### EXERCISE DIRECTIONS:
Starting at the line that holds "Kept al s0 (homeLatch" and stopping at the line that holds "with_reducible apply tellCut_kept", restate the records below word for word, with both of those lines included.

### ENTRIES SHOWN:
theorem releasePath_kept {al : Allow} {s0 : State} (g : Nat) {s : State} (hk : Kept al s0 s) :
    Kept al s0 (releasePath g s) := by
  unfold releasePath
  repeat' first
    | with_reducible assumption
    | lift_lets -underBinder
    | (intro x; subst x)
    | with_reducible apply modAxGroup_kept

theorem pauseAxis_kept {al : Allow} {s0 : State} (n : Nat) {s : State} (hk : Kept al s0 s) :
    Kept al s0 (pauseAxis n s) := by
  unfold pauseAxis
  repeat' first | with_reducible assumption | with_reducible apply modAxis_kept

theorem produceAxis_kept {al : Allow} {s0 : State} (n : Nat) {s : State} (hk : Kept al s0 s) :
    Kept al s0 (produceAxis n s) := by
  unfold produceAxis
  repeat' first
    | with_reducible assumption
    | lift_lets -underBinder
    | (intro x; have hx : Kept al s0 x := (by
        subst x
        repeat' first | with_reducible assumption | with_reducible apply produceAll_kept); clear_value x)
    | (intro x; subst x)
    | with_reducible apply produceAll_kept

theorem motionTickState_kept {al : Allow} {s0 : State} {s : State} (hk : Kept al s0 s) :
    Kept al s0 (motionTickState s) := by
  unfold motionTickState
  repeat' first
    | with_reducible assumption
    | lift_lets -underBinder
    | (intro x; have hx : Kept al s0 x := (by
        subst x
        repeat' first
          | with_reducible assumption
          | lift_lets -underBinder
          | (intro _ t ht; try dsimp -zeta only)
          | with_reducible apply forAll_kept
          | with_reducible apply planAxis_kept
          | with_reducible apply planGroup_kept
          | with_reducible apply produceAxis_kept
          | with_reducible apply readInputs_kept
          | with_reducible apply releasePath_kept
          | split
          | with_reducible refine Kept.foldl (fun t x ht => ?_) _ _ ?_
          | with_reducible refine Kept.put ?_); clear_value x)
    | (intro x; subst x)
    | (intro _ t ht; try dsimp -zeta only)
    | with_reducible apply forAll_kept
    | with_reducible apply pauseAxis_kept
    | with_reducible apply releasePlan_kept
    | split
    | with_reducible refine Kept.foldl (fun t x ht => ?_) _ _ ?_

theorem axCommandNow_kept {al : Allow} {s0 : State} (n : Nat) (data : List Byte) (u2 : Nat) {s : State} (hk : Kept al s0 s) :
    Kept al s0 (axCommandNow n data u2 s).2 := by
  unfold axCommandNow
  repeat' first
    | with_reducible assumption
    | lift_lets -underBinder
    | (intro x; subst x)
    | with_reducible apply modAxis_kept
    | split

theorem axCommandOp_kept {al : Allow} {s0 : State} (n : Nat) (data : List Byte) (m : Nat) {s : State} (hk : Kept al s0 s) :
    Kept al s0 (axCommandOp n data m s).2 := by
  unfold axCommandOp
  repeat' first
    | with_reducible assumption
    | with_reducible apply axCommandNow_kept
    | with_reducible apply deferred_kept
    | split

theorem switchStop_kept {al : Allow} {s0 : State} (n : Nat) (positive : Bool) {s : State} (hk : Kept al s0 s) :
    Kept al s0 (switchStop n positive s) := by
  unfold switchStop
  repeat' first
    | with_reducible assumption
    | with_reducible apply hardStopAll_kept
    | with_reducible apply rampNow_kept
    | split

theorem homeLatch_kept {al : Allow} {s0 : State} (n : Nat) (stepsSince : Int) {s : State} (hk : Kept al s0 s) :
    Kept al s0 (homeLatch n stepsSince s) := by
  unfold homeLatch
  repeat' first
    | with_reducible assumption
    | lift_lets -underBinder
    | (intro x; subst x)
    | with_reducible apply modAxis_kept

theorem homingInput_kept {al : Allow} {s0 : State} (n : Nat) (i : LimitInput) (active : Bool) (stepsSince : Int) {s : State} (hk : Kept al s0 s) :
    Kept al s0 (homingInput n i active stepsSince s) := by
  unfold homingInput
  repeat' first
    | with_reducible assumption
    | lift_lets -underBinder
    | (intro x; subst x)
    | with_reducible apply endHoming_kept
    | with_reducible apply homeLatch_kept
    | with_reducible apply modAxis_kept
    | with_reducible apply switchStop_kept
    | split

theorem cutPlan_kept {al : Allow} {s0 : State} (k : Nat) (n : Nat) {s : State} (hk : Kept al s0 s) :
    Kept al s0 (cutPlan k n s) := by
  unfold cutPlan
  repeat' first | with_reducible assumption | with_reducible apply modAxis_kept

theorem rampMember_kept {al : Allow} {s0 : State} (n : Nat) (st : Int) (d : Int) (path : Int) (first : Int × Int) (rest : List (Int × Int)) {s : State} (hk : Kept al s0 s) :
    Kept al s0 (rampMember n st d path first rest s) := by
  unfold rampMember
  repeat' first
    | with_reducible assumption
    | lift_lets -underBinder
    | (intro x; subst x)
    | with_reducible apply modAxis_kept
    | with_reducible apply tellCut_kept

theorem rampGroup_kept {al : Allow} {s0 : State} (g : Nat) (m : List Nat) {s : State} (hk : Kept al s0 s) :
    Kept al s0 (rampGroup g m s) := by
  unfold rampGroup
  repeat' first
    | with_reducible assumption
    | lift_lets -underBinder
    | (intro x; have hx : Kept al s0 x := (by
        subst x
        repeat' first
          | with_reducible assumption
          | lift_lets -underBinder
          | with_reducible apply rampMember_kept
          | split
          | with_reducible refine Kept.foldl (fun t x ht => ?_) _ _ ?_); clear_value x)
    | (intro x; subst x)
    | (intro _ t ht; try dsimp -zeta only)
    | with_reducible apply cutPlan_kept
    | with_reducible apply forAll_kept
    | with_reducible apply modAxGroup_kept
    | with_reducible apply modAxis_kept
    | split

theorem limitReached_kept {al : Allow} {s0 : State} (n : Nat) (up : Bool) {s : State} (hk : Kept al s0 s) :
    Kept al s0 (limitReached n up s) := by
  unfold limitReached
  repeat' first
    | with_reducible assumption
    | lift_lets -underBinder
    | (intro x; have hx : Kept al s0 x := (by
        subst x
        repeat' first | with_reducible assumption | with_reducible apply modAxis_kept); clear_value x)
    | with_reducible apply hardStopAll_kept
    | with_reducible apply rampGroup_kept
    | with_reducible apply switchStop_kept
    | split

theorem limitInputState_kept {al : Allow} {s0 : State} (k : Nat) (i : LimitInput) (high : Bool) (stepsSince : Int) {s : State} (hk : Kept al s0 s) :
    Kept al s0 (limitInputState k i high stepsSince s) := by
  unfold limitInputState
  repeat' first
    | with_reducible assumption
    | lift_lets -underBinder
    | (intro x; have hx : Kept al s0 x := (by
        subst x
        repeat' first | with_reducible assumption | with_reducible refine Kept.put ?_); clear_value x)
    | (intro x; subst x)
    | with_reducible apply homingInput_kept
    | with_reducible apply limitReached_kept
    | split
    | with_reducible refine Kept.foldl (fun t x ht => ?_) _ _ ?_

theorem retireAxis_kept {al : Allow} {s0 : State} (n : Nat) {s : State} (hk : Kept al s0 s) :
    Kept al s0 (retireAxis n s) := by
  unfold retireAxis
  repeat' first
    | with_reducible assumption
    | lift_lets -underBinder
    | with_reducible apply deEnergise_kept
    | with_reducible apply listRetired_kept
    | with_reducible apply losePos_kept
    | with_reducible apply produceAxis_kept

theorem driveFaultState_kept {al : Allow} {s0 : State} (n : Nat) (k : DriveFaultKind) {s : State} (hk : Kept al s0 s) :
    Kept al s0 (driveFaultState n k s) := by
  unfold driveFaultState
  repeat' first
    | with_reducible assumption
    | lift_lets -underBinder
    | (intro x; have hx : Kept al s0 x := (by
        subst x
        repeat' first
          | with_reducible assumption
          | lift_lets -underBinder
          | with_reducible apply emit_kept
          | with_reducible apply endHoming_kept
          | with_reducible apply hardStopAll_kept
          | with_reducible apply losePos_kept
          | with_reducible apply modAxis_kept); clear_value x)
    | (intro x; subst x)
    | with_reducible apply retireAxis_kept
    | split

theorem driveSupplyLost_kept {al : Allow} {s0 : State} {s : State} (hk : Kept al s0 s) :
    Kept al s0 (driveSupplyLost s) := by
  unfold driveSupplyLost
  repeat' first
    | with_reducible assumption
    | lift_lets -underBinder
    | (intro x; have hx : Kept al s0 x := (by
        subst x
        repeat' first
          | with_reducible assumption
          | lift_lets -underBinder
          | with_reducible apply endHoming_kept
          | with_reducible apply hardStopAll_kept); clear_value x)
    | (intro _ t ht; try dsimp -zeta only)
    | with_reducible apply forAll_kept
    | with_reducible apply losePos_kept
    | with_reducible apply modAxis_kept

theorem driveSupplyBack_kept {al : Allow} {s0 : State} {s : State} (hk : Kept al s0 s) :
    Kept al s0 (driveSupplyBack s) := by
  unfold driveSupplyBack
  repeat' first
    | with_reducible assumption
    | lift_lets -underBinder
    | (intro _ t ht; try dsimp -zeta only)
    | with_reducible apply forAll_kept
    | with_reducible apply modAxis_kept

theorem limitSupplyLost_kept {al : Allow} {s0 : State} {s : State} (hk : Kept al s0 s) :
    Kept al s0 (limitSupplyLost s) := by
  unfold limitSupplyLost
  repeat' first
    | with_reducible assumption
    | lift_lets -underBinder
    | (intro x; subst x)
    | with_reducible refine Kept.put ?_

theorem motionReset_kept {al : Allow} {s0 : State} {s : State} (hk : Kept al s0 s) :
    Kept al s0 (motionReset s) := by
  unfold motionReset
  repeat' first
    | with_reducible assumption
    | lift_lets -underBinder
    | (intro x; have hx : Kept al s0 x := (by
        subst x
        repeat' first
          | with_reducible assumption
          | lift_lets -underBinder
          | (intro x; subst x)
          | (intro _ t ht; try dsimp -zeta only)
          | with_reducible apply deEnergise_kept
          | with_reducible apply endHoming_kept
          | with_reducible apply forAll_kept
          | with_reducible apply hardStop_kept
          | with_reducible apply losePos_kept); clear_value x)
    | (intro x; subst x)
    | with_reducible refine Kept.put ?_

theorem motionTakeover_kept {al : Allow} {s0 : State} {s : State} (hk : Kept al s0 s) :
    Kept al s0 (motionTakeover s) := by
  unfold motionTakeover
  repeat' first
    | with_reducible assumption
    | lift_lets -underBinder
    | (intro _ t ht; try dsimp -zeta only)
    | with_reducible apply forAll_kept
    | with_reducible apply losePos_kept
    | split

theorem applyAxes_kept {al : Allow} {s0 : State} (old : Tbl (List Byte)) {s : State} (hk : Kept al s0 s) :
    Kept al s0 (applyAxes old s) := by
  unfold applyAxes
  repeat' first
    | with_reducible assumption
    | lift_lets -underBinder
    | (intro x; have hx : Kept al s0 x := (by
        subst x
        repeat' first
          | with_reducible assumption
          | lift_lets -underBinder
          | (intro x; subst x)
          | (intro _ t ht; try dsimp -zeta only)
          | with_reducible apply decideQual_kept
          | with_reducible apply forAll_kept
          | with_reducible apply losePos_kept
          | split
          | with_reducible refine Kept.put ?_); clear_value x)
    | (intro x; subst x)
    | with_reducible refine Kept.put ?_

theorem sealAxes_kept {al : Allow} {s0 : State} {s : State} (hk : Kept al s0 s) :
    Kept al s0 (sealAxes s) := by
  unfold sealAxes
  repeat' first
    | with_reducible assumption
    | lift_lets -underBinder
    | (intro x; subst x)
    | with_reducible refine Kept.put ?_

theorem startAxes_kept {al : Allow} {s0 : State} (warm : Bool) {s : State} (hk : Kept al s0 s) :
    Kept al s0 (startAxes warm s) := by
  unfold startAxes
  repeat' first
    | with_reducible assumption
    | lift_lets -underBinder
    | (intro x; have hx : Kept al s0 x := (by
        subst x
        repeat' first
          | with_reducible assumption
          | with_reducible apply modAxis_kept
          | with_reducible refine Kept.put ?_); clear_value x)
    | (intro x; subst x)
    | (intro _ t ht; try dsimp -zeta only)
    | with_reducible apply forAll_kept
    | with_reducible apply losePos_kept
    | with_reducible apply modAxis_kept
    | split

end Sys2Proof.Machine
end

### EXERCISE SOLUTION:
    Kept al s0 (homeLatch n stepsSince s) := by
  unfold homeLatch
  repeat' first
    | with_reducible assumption
    | lift_lets -underBinder
    | (intro x; subst x)
    | with_reducible apply modAxis_kept

theorem homingInput_kept {al : Allow} {s0 : State} (n : Nat) (i : LimitInput) (active : Bool) (stepsSince : Int) {s : State} (hk : Kept al s0 s) :
    Kept al s0 (homingInput n i active stepsSince s) := by
  unfold homingInput
  repeat' first
    | with_reducible assumption
    | lift_lets -underBinder
    | (intro x; subst x)
    | with_reducible apply endHoming_kept
    | with_reducible apply homeLatch_kept
    | with_reducible apply modAxis_kept
    | with_reducible apply switchStop_kept
    | split

theorem cutPlan_kept {al : Allow} {s0 : State} (k : Nat) (n : Nat) {s : State} (hk : Kept al s0 s) :
    Kept al s0 (cutPlan k n s) := by
  unfold cutPlan
  repeat' first | with_reducible assumption | with_reducible apply modAxis_kept

theorem rampMember_kept {al : Allow} {s0 : State} (n : Nat) (st : Int) (d : Int) (path : Int) (first : Int × Int) (rest : List (Int × Int)) {s : State} (hk : Kept al s0 s) :
    Kept al s0 (rampMember n st d path first rest s) := by
  unfold rampMember
  repeat' first
    | with_reducible assumption
    | lift_lets -underBinder
    | (intro x; subst x)
    | with_reducible apply modAxis_kept
    | with_reducible apply tellCut_kept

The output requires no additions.